Накануне нашего поединка я решаюсь на шаг, который можно было бы странно истолковать, если бы я не доказал уже, как и Вы, впрочем, своей храбрости, и если бы не добавил, что Вы вольны не придавать никакого значения настоящему письму. В последнем случае считайте просто, что я ничего не писал Вам. Но я хочу облегчить этим мою совесть. Такие талантливые и достойные люди, как Вы, редки, и жизнь их слишком дорога стране, поэтому я, без всякого смущения, выражаю Вам сожаление по поводу того, что при нашем последнем свидании я не смог сдержать себя. Повторяю, милостивый государь, я пишу Вам, чтоб успокоить свою совесть, и если Вы не удовлетворитесь настоящими словами, я остаюсь в Вашем распоряжении, как было условлено. Но, что бы Вы ни решили, прошу Вас считать мое письмо доказательством моего особенного к Вам уважения.
Казаль».
– Генрих не может не принять извинений, сделанных в такой форме, – сказала молодая женщина, после того как несколько раз перечла оба письма Казаля, написанное на одном и том же листе бумаги; такое совмещение показалось ей несколько грубым, почти неделикатным, и в этом ей приходилось упрекнуть Казаля в первый раз за все их знакомство. Ей не хотелось бы, чтоб он одновременно и так свободно говорил и о своих чувствах, и о своем сопернике. Конечно, все дело сводилось лишь к тому, какой оттенок придал он своему отношению к ней; но для женщины, умеющей их отличать, этого было достаточно, чтобы она почувствовала боль, несмотря на тот страшный кризис, который она переживала.

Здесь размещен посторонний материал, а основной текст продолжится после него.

-- ==== Sys2Proof/Machine/Boot.lean ====
section
/-! DEFINITION. Bring-up (R2 to R6, R18, R19, R223, R239, R296, R299, R339, R408 to R428): the nine stages, headwater's choice of a bank,
licences, the oxbow map, freshet; attestation reports (R451); whole-device resets (R409, R430, R434). -/

namespace Sys2Proof.Machine

open Sys2Proof

/-- Change the bring-up state. -/
def State.modBoot (s : State) (f : BootSt → BootSt) : State := { s with boot := f s.boot }

/-- A list of numbers as a bit mask. -/
def maskOf (n : Nat) (l : List Nat) : Nat := ((List.range n).map (fun i => if l.contains i then 2 ^ i else 0)).sum

/-! ### Headwater (R411 to R416, R426 to R428) -/

/-- BUNDLE_ID over the image hashes (R426). -/
def bundleOf (m : Manifest) : W64 := BitVec.ofNat 64 (leVal ((sha256 (m.images.flatMap (·.sha))).take 8))

/-- The list of one bank if its signature verifies (R427). -/
def bankList (b : BankImage) : Option (Nat × List (W64 × Nat)) :=
  if Config.keyVerify 0 [] b.listRaw b.listSig then some (b.listVersion, b.listEntries.take 1024) else none

/-- The valid tested-bundle list with the highest LIST_VERSION of either bank (R427). -/
def flashTested (f : FlashImage) : Option (Nat × List (W64 × Nat)) :=
  match bankList f.bankA, bankList f.bankB with
  | some a, some b => if a.1 < b.1 then some b else some a
  | some a, none => some a
  | none, b => b

/-- A bank. -/
def bankOf (f : FlashImage) : Bank → BankImage
  | .A => f.bankA
  | .B => f.bankB

/-- The other bank. -/
def otherBank : Bank → Bank
  | .A => .B
  | .B => .A

/-- Is a bundle tested on this stack (R427). -/
def bundleTested (f : FlashImage) (b : W64) : Bool :=
  match flashTested f with
  | none => false
  | some l => l.2.any (fun e => decide (e.1 = b) && bitOf e.2 f.hwRevision)

/-- The checks of R428 on a bank: 0 passes, 2 the signature fails, 3 an image hash, 4 the stack is not served or the bundle not tested. -/
def bankCheck (f : FlashImage) (b : Bank) : Nat :=
  let i := bankOf f b
  let m := i.manifest
  if !Config.keyVerify 0 [] m.raw m.sig then 2
  else if i.imageSha ≠ m.images.map (·.sha) ∨ m.images.length ≠ 4 then 3
  else if !bitOf m.hwMask f.hwRevision || !bundleTested f (bundleOf m) then 4
  else 0

/-- The bank to boot, why another than the first chosen (FALLBACK), and the selector afterwards (R428). `ok` tells which banks hold a
finished image. (DEDUCED: notes/assumptions/52) -/
def chooseBank (f : FlashImage) (ok : Bank → Bool) : Option (Bank × Nat × FlashImage) :=
  let chk (b : Bank) : Nat := if ok b then bankCheck f b else 3
  let trial := if f.tries = 1 then f.trial else none
  let first := (trial.map chk).getD 0
  let g := chk f.golden
  let why := if trial.isSome then 1 else g
  match trial with
  | some t => if first = 0 then some (t, 0, { f with tries := 0 }) else rest trial why g chk
  | none => rest trial why g chk
where
  /-- GOLDEN, else the other bank. -/
  rest (trial : Option Bank) (why g : Nat) (chk : Bank → Nat) : Option (Bank × Nat × FlashImage) :=
    let o := otherBank f.golden
    if g = 0 then some (f.golden, if trial.isSome then why else 0, f)
    else if chk o = 0 then some (o, why, { f with golden := o })
    else none

/-- One place of the licence area: none when empty, else its item and value if it is valid (R415, R416). (DEDUCED: notes/assumptions/52) -/
def licenceOf (r : List Byte) : Option (Option (Nat × Nat)) :=
  if fieldAt r 0 2 = 0xFFFF then none
  else
    let item := fieldAt r 2 1
    let v := fieldAt r 4 4
    let legal : Bool := if item = 0 then [1024, 1536, 2048].contains v else if item = 1 then [800, 1600].contains v else decide (item ≤ 4) && decide (v = 1)
    let good := decide (fieldAt r 0 2 = 1) && decide ((r.drop 8).take 16 = deviceId) && legal && Config.keyVerify 1 [] (r.take 64) ((r.drop 64).take 64)
    some (if good then some (item, v) else none)

/-- Licences in force (R3, R416): the highest valid value of each item, within the manifest's limits. -/
def BootSt.license (b : BootSt) (m : Manifest) (area : List (List Byte)) : BootSt :=
  let all := (area.take 64).filterMap licenceOf
  let good := all.filterMap id
  let best (item lo : Nat) : Nat := good.foldl (fun x l => if l.1 = item then max x l.2 else x) lo
  { b with licCores := best 0 1024, licPort := if best 1 800 ≤ m.portLimit then best 1 800 else 800, licFp64 := decide (best 2 0 = 1) && m.fp64Allowed,
           licHormi := decide (best 3 0 = 1) && m.hormiAllowed, licPaired := decide (best 4 0 = 1) && m.pairedAllowed, licValid := good.length,
           licRejected := all.length - good.length }

/-! ### Ends of stages (R408, R409, R410) -/

/-- A stage ends PASS or DEGRADED, and the next one is in progress. -/
def State.endStage (s : State) (n : Nat) (c : Nat × Nat × Nat) (detail : List Byte) : State :=
  (s.stageReport n c.1 c.2.1 c.2.2 detail).modBoot (fun b => { b with stage := n + 1 })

Точно так же было ей больно и от просьбы Раймонда о новых свиданиях, которые заключались в конце его письма. Под наружными выражениями уважения чувствовалось желание предъявить свои права на нее и на ее волю. Он обращался к ней как к любовнице, с которой еще не фамильярничают, но на любезность которой твердо рассчитывают. Неужели ей хотелось, чтобы Казаль, после того, как она отдалась ему, счел это случайным приключением, без всяких последствий. Ведь его записка доказывала, что он считает себя как бы связанным с нею! Но почему вместо того, чтобы увидеть в его словах доказательства его искренности, она почувствовала себя глубоко оскорбленной ими! А с другой стороны, не было ли у нее в руках доказательства, как он покорился ее желанию, написав Пуаяну такое письмо, которое так трудно было ему написать. И ей стало досадно на себя, что она не чувствовала никакой благодарности за этот шаг, который непременно должен привести их к примирению. Она принялась взвешивать каждое слово в письме Казаля к Пуаяну и должна была признать, что оно написано тонко и убедительно.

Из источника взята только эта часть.